Cheese-Buyer's Remorse

Rhymenoserous posted:

"Linux Engineer"

"Entry Level"

Dude it's T1-T2 helpdesk. Nothing about that requires the word engineer. I took one look at it and said "Hey I qualify for most of that but I'd have to be clinically retarded to work that job".

Also the minute I'm loving with visualization and CLI w/root, I'm no longer low enough on the totem pole to be making poo poo money and dealing with customers as a primary support dude.

Yeah, that's a straight up tech support position. Maybe you could get away with calling it T2 since they have server access and aren't just reading a script, but if the company doesn't at least have a separate front line T1 team that handles initial calls and emails and takes care of the "how do I sent emails" level of newbie questions, then even that's a stretch. "Engineer" implies that they are going to be involved in designing and building systems, which doesn't seem to be the case at all.

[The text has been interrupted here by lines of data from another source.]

-- ==== Sys2Proof/Machine/State.lean ====
section
/-! DEFINITION. The state of the module, its faults and refusals, and the state after reset. -/

namespace Sys2Proof.Machine

/-- Why a step can stop. -/
inductive Fault where
  /-- A scalar word was to be executed but the selected thread is not in state ready (R133: such a thread does not
  issue). Raised by every scalar meaning. Safe: the manual lets no such word execute. -/
  | noReadyThread
  deriving DecidableEq, Repr

/-- Why a step can be refused. -/
inductive Refusal where
  /-- The instruction has no meaning yet; the dispatcher answers with it. Safe. -/
  | notModelled (mnemonic : String)
  deriving DecidableEq, Repr

/-- What moves next: a core issues one word, or a step of the module's own takes place. -/
inductive Move where
  | issue (core : Nat)
  | event (i : Instr)
  deriving DecidableEq, Repr

/-- One entry of the agenda: the clk that pass first, the unit that steps, and the move. -/
structure Plan where
  dt : Nat
  unit : Nat
  move : Move
  deriving DecidableEq, Repr

/-- The state of the module. -/
structure State where
  /-- CLK (R119) -/
  clk : Nat
  /-- MODEL: what moves next, in order (log entry 2) -/
  agenda : List Plan
  /-- MODEL: the unit that a step without an argument names; for COPY_START the core, and 2,048 times the source lines that it reads, 0 for
  all (log entry 9) -/
  unit : Nat
  /-- MODEL: the counter that free values are applied to -/
  free : Nat
  /-- MODEL: the next name for threads, loads, stores, commands and requests -/
  nextId : Nat
  /-- the thread that issues now, and all others -/
  th : Thread
  others : List Thread
  cores : List (Nat × CoreSt)
  /-- CLK and core of the last word that issued (R134) -/
  issued : Option (Nat × Nat)
  /-- fences so far that cover instruction fetch (R53) -/
  fences : Nat
  /-- the translation caches of the walkers, by swarm stripe (R185) -/
  walkers : List (Nat × List Tlb)
  mem : List Host.Cell
  deep : List Host.Cell
  scratch : List Host.Cell
  tiles : List Host.Cell
  flash : List Host.Cell
  /-- units that hold an uncorrectable error: 64-byte lines of `mem`, 8-byte words of the others (R170, R206) -/
  bad : List (Space × Nat)
  stores : List Store
  links : List LinkReq
  answers : List Answer
  wakes : List WakeMsg
  buses : List BusInst
  /-- releases so far of a bus key: bus, bid, context, count (R147) -/
  busCounts : List (Nat × Nat × Nat × Nat)
  windows : List Window
  ctxs : List Ctx
  binds : List Bind
  /-- the name caches of interfaces other than the clerk cores': logical name and core, newest first (R356) -/
  caches : List (Iface × List (Nat × Nat)) := []
  engines : List Engine
  /-- fields that have joined, as 6·die + field (R368) -/
  joined : List Nat
  retiredCores : List Nat
  /-- live-slice map: entry n is the swarm stripe (24·die + 4·field + index) that serves home n (R179) -/
  sliceMap : List Nat
  tlf : Bool
  pwx : Bool
  routes : List (Nat × Nat)
  portsUp : Nat
  portsEn : Nat
  /-- MSI-X vectors sent so far, newest first (R341, R348, R366) -/
  msi : List Nat
  /-- VEC, the vector of completions and fault records (R341) -/
  vec : Nat
  /-- launches that a fatal fault or an order aborts, by ticket; the registrar acts on them (R350) -/
  dying : List Nat
  /-- exit codes reported and not yet taken by the registrar: ticket, rank, code (R141) -/
  exits : List (Nat × Nat × Nat)
  chans : List Chan
  regions : List Region
  reg : Registrar
  out : Outside
  deriving DecidableEq, Repr

/-- A thread with the values that R114 gives at creation; the selected thread of a module that holds none. -/
def Thread.initial : Thread :=
  { uid := 0, ctx := 0, core := 0, slot := 0, mode := .empty, place := .slot, g := Vector.replicate 32 0,
    q := Vector.replicate 8 0, y0 := 0, y1 := 0, k := Vector.replicate 4 0, pc := 0, dz := false, la := false,
    prv := false, bornPrv := false, peng := 7, fv := false, fmt := 0, sv := false, scl := 0, ffl := 0, frm := 0, srnd := 1, lc := 0,
    ls := 0, le := 0, join := 0, parent := 0, ticket := 0, wait := .none, wres := 0, wresValid := false,
    wakePending := false, inHandler := false, deadline := 0, savea := 0, inflight := [], y0Id := none, y1Id := none,
    seen := [], deferred := [], bindTicket := 0, byBind := none, origin := 0, escape := none, word := 0, retry := none, skip := [],
    since := 0 }

/-- What the flash of a new module holds after the recovery of an erased log (R362): the header of bank 0, GEN 1. Unlisted
bytes read 0xFF. -/
def flashStart : List Host.Cell :=
  (List.range 64).map (fun i => (i, (if i = 16 then 1 else if i = 59 then 0xA5 else if i = 60 then 180 else if i = 61 then 128
    else if i = 62 then 224 else if i = 63 then 173 else 0)))

/-- The registrars right after a reset (R336, R341, R342). -/
def Registrar.start : Registrar :=
  { queues := [], launches := [], counts := [], latest := [], last := List.replicate 8 16383, order := 0, nextRinst := 0,
    enqs := [], savedWin := [], ticks := 0, cbase := 0, csz := 0, qbase := 0, qsz := 0, ctail := 0, chead := 0, qhead := 0,
    qtail := 0, phase := true, joinq := [] }

/-- The outside right after a reset (R365 to R374). -/
def Outside.start : Outside :=
  { aperture := 0, myV := false, myIdx := 0, plim := 72, msix := [], pba := [], atomReq := false, bootcnt := 1, settled := false,
    fatal := false, joingen := 0, failed := [], tjmax := 0, allow := 1000, above := 0, below := 0, joinclk := 0, samples := [],
    tlfSince := 0, errors := [], lasting := [], retired := [], nonce := List.replicate 48 0, attBusy := false, attDone := false,
    report := List.replicate 304 0, mlog := [], links := [], booting := true, powered := true, lastSlot := none }

/-- The module right after reset (R8, R371): no field has joined, no context is installed and no thread exists. Memory lists
nothing. -/
def State.reset : State :=
  { clk := 0, agenda := [], unit := 0, free := 0, nextId := 1, th := Thread.initial, others := [], cores := [], issued := none, fences := 0, walkers := [], mem := [],
    deep := [], scratch := [], tiles := [], flash := flashStart, bad := [], stores := [], links := [], answers := [], wakes := [],
    buses := [], busCounts := [], windows := [], ctxs := [], binds := [], engines := [], joined := [], retiredCores := [],
    sliceMap := [], tlf := false, pwx := false, routes := [], portsUp := 0, portsEn := 0xFFFF, msi := [], vec := 0, dying := [],
    exits := [], chans := [], regions := [], reg := Registrar.start, out := Outside.start }

end Sys2Proof.Machine
end

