-- ==== Sys2Proof/Machine/Ops.lean ====
section
/-! DEFINITION. The shared operations over threads, cores, registers and memory: access to the parts of the state,
operand specifiers (R54, R110), address resolution and translation (R157, R160, R178 to R186, R199), posted stores and
values in flight (R180, R188, R206), completing a word (R110, R139), and taking a fault and returning from one
(R153, R154, R345 to R350). -/

namespace Sys2Proof.Machine

/-! ### Parts of the state -/

/-- A semaphore that no context holds (R145). -/
def Sem.initial : Sem := { grant := none, count := 0, waiters := [] }

/-- A core that has done nothing. Slot 15 counts as issued last, so that slot 0 comes first (R134). -/
def CoreSt.initial : CoreSt :=
  { rot := 15, sems := Vector.replicate 16 Sem.initial, sb := [], tlb := [], icache := [], names := [], queue := [],
    senders := [] }

namespace State

/-- Every thread of the module. -/
def threads (s : State) : List Thread := if s.th.mode = .empty then s.others else s.th :: s.others

/-- The thread with a model name. -/
def getT (s : State) (uid : Nat) : Option Thread := s.threads.find? (fun t => t.uid == uid)

/-- The state with a thread replaced. -/
def setT (s : State) (t : Thread) : State :=
  if s.th.uid = t.uid then { s with th := t }
  else { s with others := s.others.map (fun o => if o.uid = t.uid then t else o) }

/-- The state with one thread changed. -/
def modT (s : State) (uid : Nat) (f : Thread → Thread) : State :=
  match s.getT uid with
  | some t => s.setT (f t)
  | none => s

/-- The state without a thread. -/
def delT (s : State) (uid : Nat) : State :=
  if s.th.uid = uid then { s with th := Thread.initial }
  else { s with others := s.others.filter (fun o => o.uid != uid) }

/-- The state with a further thread. -/
def addT (s : State) (t : Thread) : State := { s with others := s.others ++ [t] }

/-- The state with another thread selected. -/
def select (s : State) (uid : Nat) : State :=
  if s.th.uid = uid ∧ s.th.mode ≠ .empty then s
  else match s.others.find? (fun t => t.uid == uid) with
    | none => s
    | some t =>
      let rest := s.others.filter (fun o => o.uid != uid)
      { s with th := t, others := if s.th.mode = .empty then rest else s.th :: rest }

/-- One clerk core. -/
def core (s : State) (c : Nat) : CoreSt := (assoc s.cores c).getD CoreSt.initial

/-- The state with a clerk core replaced. -/
def setCore (s : State) (c : Nat) (x : CoreSt) : State := { s with cores := assocSet s.cores c x }

/-- An installed context. -/
def ctx? (s : State) (i : Nat) : Option Ctx := s.ctxs.find? (fun c => c.idx == i)

/-- The state with an installed context replaced. -/
def setCtx (s : State) (c : Ctx) : State := { s with ctxs := s.ctxs.map (fun o => if o.idx = c.idx then c else o) }

/-- The engine of a code and unit. -/
def engine (s : State) (e u : Nat) : Engine :=
  (s.engines.find? (fun x => x.code == e && x.unit == u)).getD
    { code := e, unit := u, holder := none, waiters := [], geom := List.replicate (if e = 0 then 8 else 4) 0, fifo := [],
      stat := { engst := 0, ovn := 0, maxocc := 0, stalen := 0 }, tabs := [], grids := [] }

/-- The state with an engine replaced. -/
def setEngine (s : State) (x : Engine) : State :=
  if s.engines.any (fun o => o.code == x.code && o.unit == x.unit) then
    { s with engines := s.engines.map (fun o => if o.code = x.code ∧ o.unit = x.unit then x else o) }
  else { s with engines := s.engines ++ [x] }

If that's how the job posting is titled, it's no wonder the OP isn't getting anyone literate applying. Smart people looking for an entry level support job aren't even going to look at a "X Engineer" job posting, and anyone actually looking for a sysadmin/engineering role is just going to sigh, roll their eyes, and close the tab when they read the job description, so all that's left are desperate people shotgunning resumes or people who can't be bothered to read.